Robin was woken from a deep sleep by the heat radiating off her mother. She lifted her head and thought she saw the answer to the problem, both she and her father were smothering her mother, but then she noticed that her mother was shivering and pale and her concern grew drastically, "Mom, are you okay?"

"I'm fine darling, just a bit of a headache."

Bit of a headache, yeah right. That was mom for there's a sledgehammer going off inside my head. Robin quickly got off of the bed and went to get a pen light to examine her mother's pupils and take her temperature, "Mom, I need you to be honest with me right now. On a scale of one to ten, ten being the worst, how bad is the pain?"

"May be a 3," Anna hoped that Robin bought it, but of course between the Devane and the Scorpio blood coursing through the child's veins there was little hope.

"Mom…"

"Alright, alright, it's more like an 8 or 9. But please don't be alarmed, Robin.
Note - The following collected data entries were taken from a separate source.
-- ==== Sys2Proof/Machine/Step.lean ====
section
/-! DEFINITION. The machine's step: one rising edge of `clk` (spec/00_scope.md R11, spec/40_host_commands.md R110). -/

namespace Sys2Proof.Machine

/-- One edge: the transaction on the bus, if any, is decoded and executed, and the tick part follows. -/
def step (s : State) : Host.Outcome State Fault Refusal :=
  edge (fun w s => exec (decode w) s) s

/-- The instruction whose bits are `w` on the bus in the coming edge (log 4). -/
def State.withFetchWord (s : State) (nbits w : Nat) : State :=
  placeWord (BitVec.ofNat 40 (tableBits nbits w)) s

end Sys2Proof.Machine
end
It'll pass. There's no need to make a big fuss and wake your father," Anna was interrupted by the beep of the thermometer. She could tell by the look on her daughter's face that she was not happy with the reading, "What's the verdict?"

"103.9, you're burning up Mom. We need to get your temperature down," Robin did not like where this was going. Although she realized from the get go that things were serious, she had the sudden realization of just how serious things truly were regarding her mother's health. They were in a situation of damned if you do, damned if you don't. She needed surgery desperately, but things had been festering for far too long, and taking her mother in for major surgery in this condition could easily be a death sentence in and of itself. They could not avoid any setbacks, but at this point Robin dreaded that they had reached the point where it would be nothing but one setback after another, "I'm going to give you some acetaminophen to try to bring down the temperature as well as increase your saline drip to help keep you hydrated, then I'm going to go find Patrick so we can set a definite timeline for surgery. We're also going to need to wake up Dad. We need to have a long talk about our options and come to a decision together."